**WORK TASK**
Write out nothing except the lines running from the one containing "let (k, g) := if" to the last line of the data, exactly as they stand.

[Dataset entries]

◆ ◆ ◆ ◆ ◆ ◆ ◆

/-- VCVT of one element (R70): the destination pattern and flags. An infinite element saturates under SAT whatever the
types (R68, R256). (DEDUCED, log 73) -/
def convert (src dst : ETy) (md : Rm) (sat : Bool) (bits : Nat) : Nat × BitVec 7 :=
  match src, dst with
  | .flt s, .flt d => d.round md sat (s.decode bits)
  | .flt s, .int sg w =>
    let (v, fl) := floatToInt sg w md (s.decode bits)
    (wrapTo w v, fl)
  | .int sg w, .flt d => d.round md sat (Val.ofInt (intOf sg w bits))
  | .int sg w, .int sg' w' =>
    let v := intOf sg w bits
    if sat then
      let (c, st) := clampTo (minOf sg' w') (maxOf sg' w') v
      (wrapTo w' c, if st then flagSAT else 0#7)
    else (wrapTo w' v, 0#7)

/-! ### Element arithmetic (R71, R249, R250) -/

/-- An exact integer result narrowed: wrapped, or clamped with SAT (R71). -/
def narrow (signed : Bool) (w : Nat) (sat : Bool) (v : Int) : Nat × BitVec 7 :=
  if sat then
    let (c, st) := clampTo (minOf signed w) (maxOf signed w) v
    (wrapTo w c, if st then flagSAT else 0#7)
  else (wrapTo w v, 0#7)

/-- A binary operation on elements: integer exactly and narrowed, float exactly and rounded once. -/
def arith2 (ty : ETy) (md : Rm) (sat : Bool) (fi : Int → Int → Int) (ff : Val → Val → Val)
    (a b : Nat) : Nat × BitVec 7 :=
  match ty with
  | .int sg w => narrow sg w sat (fi (intOf sg w a) (intOf sg w b))
  | .flt t => t.round md sat (ff (t.decode a) (t.decode b))

/-- A fused operation on three elements (R249). -/
def arith3 (ty : ETy) (md : Rm) (sat : Bool) (fi : Int → Int → Int → Int)
    (ff : Val → Val → Val → Val) (a b d : Nat) : Nat × BitVec 7 :=
  match ty with
  | .int sg w => narrow sg w sat (fi (intOf sg w a) (intOf sg w b) (intOf sg w d))
  | .flt t => t.round md sat (ff (t.decode a) (t.decode b) (t.decode d))

/-- Order of VMIN and VMAX on floats: −0 below +0 (R250). -/
def fltLess (t : Fmt) (a b : Nat) : Bool :=
  let x := t.decode a
  let y := t.decode b
  if x.lt y then true else if y.lt x then false else x.sign && !y.sign

/-- VMIN or VMAX of two elements (R250). -/
def minMax (ty : ETy) (isMax : Bool) (a b : Nat) : Nat :=
  match ty with
  | .int sg w =>
    let less := decide (intOf sg w a < intOf sg w b)
    if less != isMax then a else b
  | .flt t =>
    let na := (t.decode a).isNan
    let nb := (t.decode b).isNan
    if na && nb then t.nanBits
    else if na then b
    else if nb then a
    else if fltLess t a b != isMax then a else b

/-- VMIN's or VMAX's result under the saturate bit: an infinite one becomes the largest finite value (R68).
(DEDUCED, log 47) -/
def extremeElem (ty : ETy) (isMax sat : Bool) (a b : Nat) : Nat × BitVec 7 :=
  let v := minMax ty isMax a b
  match ty with
  | .int _ _ => (v, 0#7)
  | .flt t => if sat then t.round .rne true (t.decode v) else (v, 0#7)

/-- VABS of an element (R249). -/
def absElem (ty : ETy) (sat : Bool) (a : Nat) : Nat × BitVec 7 :=
  match ty with
  | .int sg w => narrow sg w sat (intOf sg w a).natAbs
  | .flt t => if (t.decode a).isNan then (t.nanBits, 0#7) else (a % 2 ^ (t.e + t.f), 0#7)

/-- VNEG of an element (R249). -/
def negElem (ty : ETy) (sat : Bool) (a : Nat) : Nat × BitVec 7 :=
  match ty with
  | .int sg w => narrow sg w sat (-(intOf sg w a))
  | .flt t => if (t.decode a).isNan then (t.nanBits, 0#7)
              else ((a + 2 ^ (t.e + t.f)) % 2 ^ t.width, 0#7)

/-- The relation of a compare on one element, and whether NV is set (R253): 0 EQ, 1 LT, 2 LE. -/
def relElem (ty : ETy) (rel : Nat) (a b : Nat) : Bool × Bool :=
  match ty with
  | .int sg w =>
    let x := intOf sg w a
    let y := intOf sg w b
    (if rel = 0 then decide (x = y) else if rel = 1 then decide (x < y) else decide (x ≤ y), false)
  | .flt t =>
    let x := t.decode a
    let y := t.decode b
    if x.isNan || y.isNan then (false, rel != 0)
    else (if rel = 0 then !x.lt y && !y.lt x else if rel = 1 then x.lt y else !y.lt x, false)

/-- An element shift (R251): 0 left, 1 right, 2 right arithmetic; c is unsigned. -/
def shiftElem (ty : ETy) (kind : Nat) (sat : Bool) (a c : Nat) : Nat × BitVec 7 :=
  match ty with
  | .flt _ => (a, 0#7)
  | .int sg w =>
    if kind = 0 then
      if sat then
        if w ≤ c then
          (if a = 0 then (0, 0#7)
           else (wrapTo w (if intOf sg w a < 0 then minOf sg w else maxOf sg w), flagSAT))
        else narrow sg w true (intOf sg w a * 2 ^ c)
      else (if w ≤ c then 0 else a * 2 ^ c % 2 ^ w, 0#7)
    else if kind = 1 then (if w ≤ c then 0 else a / 2 ^ c, 0#7)
    else (wrapTo w (intOf sg w a / (2 ^ min c w : Int)), 0#7)

/-! ### Block scales (R64 to R66) -/

/-- The value of an e8m0 scale. -/
def scaleVal (e : Nat) : Option Int := if e = 255 then none else some ((e : Int) - 127)

/-- An element under a scale (R65); MXINT8 elements have six fraction bits (R64). -/
def scaledVal (code : Nat) (bits : Nat) (scale : Option Nat) : Val :=
  let base := match dtOf code with
    | .flt t => t.decode bits
    | .int sg w => (Val.ofInt (intOf sg w bits)).scale (if code = 14 then -6 else 0)
  match scale with
  | none => base
  | some e => match scaleVal e with
    | none => .nan false
    | some k => base.scale k

/-- emax of a scaled type (R66). -/
def emaxOf (code : Nat) : Int := if code = 16 then 2 else if code = 17 then 8 else if code = 18 then 15 else 0

/-- The magnitude of a finite source value, an infinity taken as the largest finite value (R66). -/
def blockFinite (t : Fmt) : Val → Val
  | .inf neg => match t.decode t.maxBits with
    | .fin _ m e => .fin neg m e
    | v => v
  | v => v

/-- floor(log₂ |v|) of a nonzero finite value. -/
def Val.floorLog2 : Val → Option Int
  | .fin _ m e => if m = 0 then none else some ((Nat.log2 m : Int) + e)
  | _ => none

/-- One element of a scaled block: divided by 2ˣ, rounded, saturated to the largest finite magnitude of the element
type (R66); an MXINT8 element past its range sets SAT, and NX where it is inexact, and −128 stays.
(DESIGN CHOICE, log 55) -/
def blockElem (code : Nat) (md : Rm) (x : Int) (v : Val) : Nat × BitVec 7 :=
  match dtOf code with
  | .flt t => t.round md true (v.scale (-x))
  | .int sg w =>
    match v.scale (6 - x) with
    | .fin neg m e =>
      let (k, nx) := roundAt md neg m e 0
      let (c, st) := clampTo (minOf sg w) (maxOf sg w) (signedMag neg k)
      (wrapTo w c, (if nx then flagNX else 0#7) ||| (if st then flagSAT else 0#7))
    | _ => (0, 0#7)

/-- A block of source values converted to a scaled type: the scale byte, the elements and flags; a block that holds a
NaN sets none. (DESIGN CHOICE, log 55) -/
def blockConvert (src : Fmt) (code : Nat) (md : Rm) (vals : List Val) : Nat × List (Nat × BitVec 7) :=
  if vals.any Val.isNan then (255, vals.map (fun _ => (0, 0#7)))
  else
    let fs := vals.map (blockFinite src)
    match (fs.filterMap Val.floorLog2).max? with
    | none => (0, vals.map (fun _ => (0, 0#7)))
    | some l =>
      let x := max (-127) (min 127 (l - emaxOf code))
      ((x + 127).toNat, fs.map (blockElem code md x))

/-! ### Course sums (R73, R74) -/

/-- RoundF48 under RNE; X sets only NV and OF from it (R74). -/
def roundF48 (v : Val) : Nat × BitVec 7 :=
  let (b, fl) := fF48.round .rne false v
  (b, fl &&& (flagNV ||| flagOF))

/-- The exact sum of a course's products, taken in K order: a NaN operand before the second infinity leaves NV clear.
(DESIGN CHOICE, log 56) -/
def courseSum (ps : List Val) : Val :=
  match ps with
  | [] => .fin false 0 0
  | p :: t => t.foldl (fun s v => s.add .rne v) p

/-- The chain over the selected courses in ascending order. -/
def courseChain (courses : List (List Val)) : Nat × BitVec 7 :=
  match courses.map (fun c => roundF48 (courseSum c)) with
  | [] => (0, 0#7)
  | (b, fl) :: t =>
    t.foldl (fun acc p =>
      let (s, f) := roundF48 ((fF48.decode acc.1).add .rne (fF48.decode p.1))
      (s, acc.2 ||| p.2 ||| f)) (b, fl)

/-- A float added to a plane cell: RoundF48 of the sum. -/
def addF48 (old s : Nat) : Nat × BitVec 7 := roundF48 ((fF48.decode old).add .rne (fF48.decode s))

/-- An exact integer added to an i48 cell, with IOV (R75). -/
def addI48 (old : Nat) (s : Int) : Nat × BitVec 7 :=
  let v := signedOf 48 old + s
  (wrapTo 48 v, if v < minOf true 48 ∨ maxOf true 48 < v then flagIOV else 0#7)

/-! ### Transcendentals (R77, R78) -/

/-- Fraction bits of the working precision. -/
def tP : Nat := 256

/-- One in the working precision. -/
def tOne : Nat := 2 ^ 256

/-- ln 2 in the working precision: the series of 1 / (k × 2ᵏ). -/
def tLn2 : Nat := (List.range 264).foldl (fun s k => s + tOne / ((k + 1) * 2 ^ (k + 1))) 0

/-- exp y for 0 ≤ y ≤ 1 in the working precision. -/
def tExp (y : Nat) : Nat :=
  ((List.range 70).foldl (fun (st : Nat × Nat) k =>
    let t := st.2 * y / tOne / (k + 1)
    (st.1 + t, t)) (tOne, tOne)).1

/-- ln of m in [1, 2), in the working precision: 2 atanh((m − 1) / (m + 1)). -/
def tLn (m : Nat) : Nat :=
  let z := (m - tOne) * tOne / (m + tOne)
  let z2 := z * z / tOne
  2 * ((List.range 90).foldl (fun (st : Nat × Nat) k =>
    (st.1 + st.2 / (2 * k + 1), st.2 * z2 / tOne)) (0, z)).1

/-- Integer square root, one bit a round. -/
def isqrt (n : Nat) : Nat :=
  (List.range (Nat.log2 n / 2 + 1)).reverse.foldl (fun r i =>
    if (r + 2 ^ i) * (r + 2 ^ i) ≤ n then r + 2 ^ i else r) 0

/-- A magnitude m × 2ᵉ in the working precision, cut off below it. -/
def toFix (m : Nat) (e : Int) : Nat :=
  if 0 ≤ e + tP then m * 2 ^ (e + tP).toNat else m / 2 ^ (-(e + tP)).toNat

/-- An inexact result just above a fixed-point magnitude: one more place, set. -/
def stickyFix (k : Nat) (e : Int) : Nat × Int := (2 * k + 1, e - 1)

/-- 2^x of a finite x, not one of the exact cases. -/
def exp2Approx (neg : Bool) (m : Nat) (e : Int) : Nat × Int :=
  let a := toFix m e
  let fl := if neg then -((a / tOne : Nat) : Int) - (if a % tOne = 0 then 0 else 1) else (a / tOne : Nat)
  let fr := if neg then (if a % tOne = 0 then 0 else tOne - a % tOne) else a % tOne
  stickyFix (tExp (fr * tLn2 / tOne)) (fl - tP)

/-- log₂ of a positive m × 2ᵉ that is no power of two: sign, magnitude, exponent. -/
def log2Approx (m : Nat) (e : Int) : Bool × Nat × Int :=
  let l := Nat.log2 m
  let mant := m * tOne / 2 ^ l
  let v : Int := ((l : Int) + e) * tOne + ((tLn mant * tOne / tLn2 : Nat) : Int)
  let (k, g) := stickyFix v.natAbs (-tP)
  (decide (v < 0), k, g)

/-- tanh of a nonzero magnitude; of one below 2⁻⁴⁰, just below it. -/
def tanhApprox (m : Nat) (e : Int) : Nat × Int :=
  if (Nat.log2 m : Int) + e < -40 then (m * 2 ^ 200 - 1, e - 200)
  else
  let y := 2 * toFix m e
  let n := y / tLn2 + 1
  let t := if 1000 < n then 0 else tExp (n * tLn2 - y) / 2 ^ n
  stickyFix ((tOne - t) * tOne / (tOne + t)) (-tP)

/-- Whether two finite values lie within a distance n × 2ᵠ of each other. -/
def within (v w : Val) (n : Nat) (q : Int) : Bool := match v.add .rne w.neg with
  | .fin _ d g => !(Val.fin false n q).lt (.fin false d g)
  | _ => false

/-- A correctly rounded result, or, where the manual gives only a bound, any within it that the free value picks
(R77): the nearest result moved by some places, those below a binade's edge being half an ulp, or, where the bound is an absolute one, any pattern; taken where it
keeps the bound. (DESIGN CHOICE, log 7) -/
def withinUlps (t : Fmt) (fn : Nat) (op ulps : Nat) (wide : Bool) (neg : Bool) (m : Nat) (e : Int) :
    Nat × BitVec 7 :=
  let r := t.round .rne false (.fin neg m e)
  if ulps = 0 then (r.1, r.2 ||| flagNX)
  else
    let k := Config.freeUlp fn (64 * t.e + t.f) op
    let mag := r.1 % 2 ^ (t.e + t.f) + k % (4 * ulps + 3)
    let cand := if wide then k % 2 ^ t.width else t.signBit neg + (mag - (2 * ulps + 1))
    let near := within (t.decode cand) (.fin neg m e)
    if near ulps (t.quantum m e) || (wide && near 1 (-23)) then (cand, r.2 ||| flagNX) else (r.1, r.2 ||| flagNX)

/-- Whether a magnitude is a power of two. -/
def isPow2 (m : Nat) : Bool := m != 0 && m == 2 ^ Nat.log2 m

/-- An exact result: rounded, no flag. -/
def exactly (t : Fmt) (v : Val) : Nat × BitVec 7 := ((t.round .rne false v).1, 0#7)

/-- Whether a finite value is held exactly by a format. (DESIGN CHOICE, log 7) -/
def fits (t : Fmt) (v : Val) : Bool := (t.round .rne false v).2 == 0#7

/-- VEXP2. -/
def vexp2Elem (t : Fmt) (op : Nat) : Nat × BitVec 7 :=
  match t.decode op with
  | .nan _ => (t.nanBits, 0#7)
  | .inf neg => if neg then (0, 0#7) else exactly t (.inf false)
  | .fin neg m e =>
    if m = 0 then exactly t (.fin false 1 0)
    else if 2 ^ 20 ≤ toFix m e / tOne then t.round .rne false (.fin false 1 (if neg then -4096 else 4096))
    else
      let whole := toFix m e % tOne = 0 ∧ -(tP : Int) ≤ e
      let n := signedMag neg (toFix m e / tOne)
      if whole ∧ fits t (.fin false 1 n) = true then exactly t (.fin false 1 n)
      else if whole then
        if n = -(t.bias : Int) - t.f then withinUlps t 0 op (if t = fF32 then 1 else 0) false false 1 n
        else t.round .rne false (.fin false 1 n)
      else
        let (k, g) := exp2Approx neg m e
        let r := t.round .rne false (.fin false k g)
        if r.1 = 0 ∨ r.2 &&& flagOF = flagOF then r else withinUlps t 0 op (if t = fF32 then 1 else 0) false false k g

/-- VLOG2. -/
def vlog2Elem (t : Fmt) (op : Nat) : Nat × BitVec 7 :=
  match t.decode op with
  | .nan _ => (t.nanBits, 0#7)
  | .inf neg => if neg then (t.nanBits, flagNV) else exactly t (.inf false)
  | .fin neg m e =>
    if m = 0 then ((exactly t (.inf true)).1, flagDZ)
    else if neg then (t.nanBits, flagNV)
    else if isPow2 m then exactly t (Val.ofInt ((Nat.log2 m : Int) + e))
    else
      let (sg, k, g) := log2Approx m e
      let l := (Nat.log2 m : Int) + e
      withinUlps t 1 op (if t = fF32 then 2 else 0) (decide (l = 0 ∨ l = -1)) sg k g

/-- VRCP. -/
def vrcpElem (t : Fmt) (op : Nat) : Nat × BitVec 7 :=
  match t.decode op with
  | .nan _ => (t.nanBits, 0#7)
  | .inf neg => (t.signBit neg, 0#7)
  | .fin neg m e =>
    if m = 0 then ((exactly t (.inf neg)).1, flagDZ)
    else if isPow2 m ∧ fits t (.fin neg 1 (-(Nat.log2 m : Int) - e)) = true then
      exactly t (.fin neg 1 (-(Nat.log2 m : Int) - e))
    else
      let (k, g) := if isPow2 m then (1, -(Nat.log2 m : Int) - e) else stickyFix (tOne / m) (-(tP : Int) - e)
      match t.round .rne false (.fin neg k g) with
      | (b, fl) => if fl &&& flagOF = flagOF then (b, fl)
                   else withinUlps t 2 op (if t = fF32 then 1 else 0) false neg k g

◆ ◆ ◆ ◆ ◆ ◆ ◆

**TASK RESPONSE**
      let (k, g) := if isPow2 m then (1, -(Nat.log2 m : Int) - e) else stickyFix (tOne / m) (-(tP : Int) - e)
      match t.round .rne false (.fin neg k g) with
      | (b, fl) => if fl &&& flagOF = flagOF then (b, fl)
                   else withinUlps t 2 op (if t = fF32 then 1 else 0) false neg k g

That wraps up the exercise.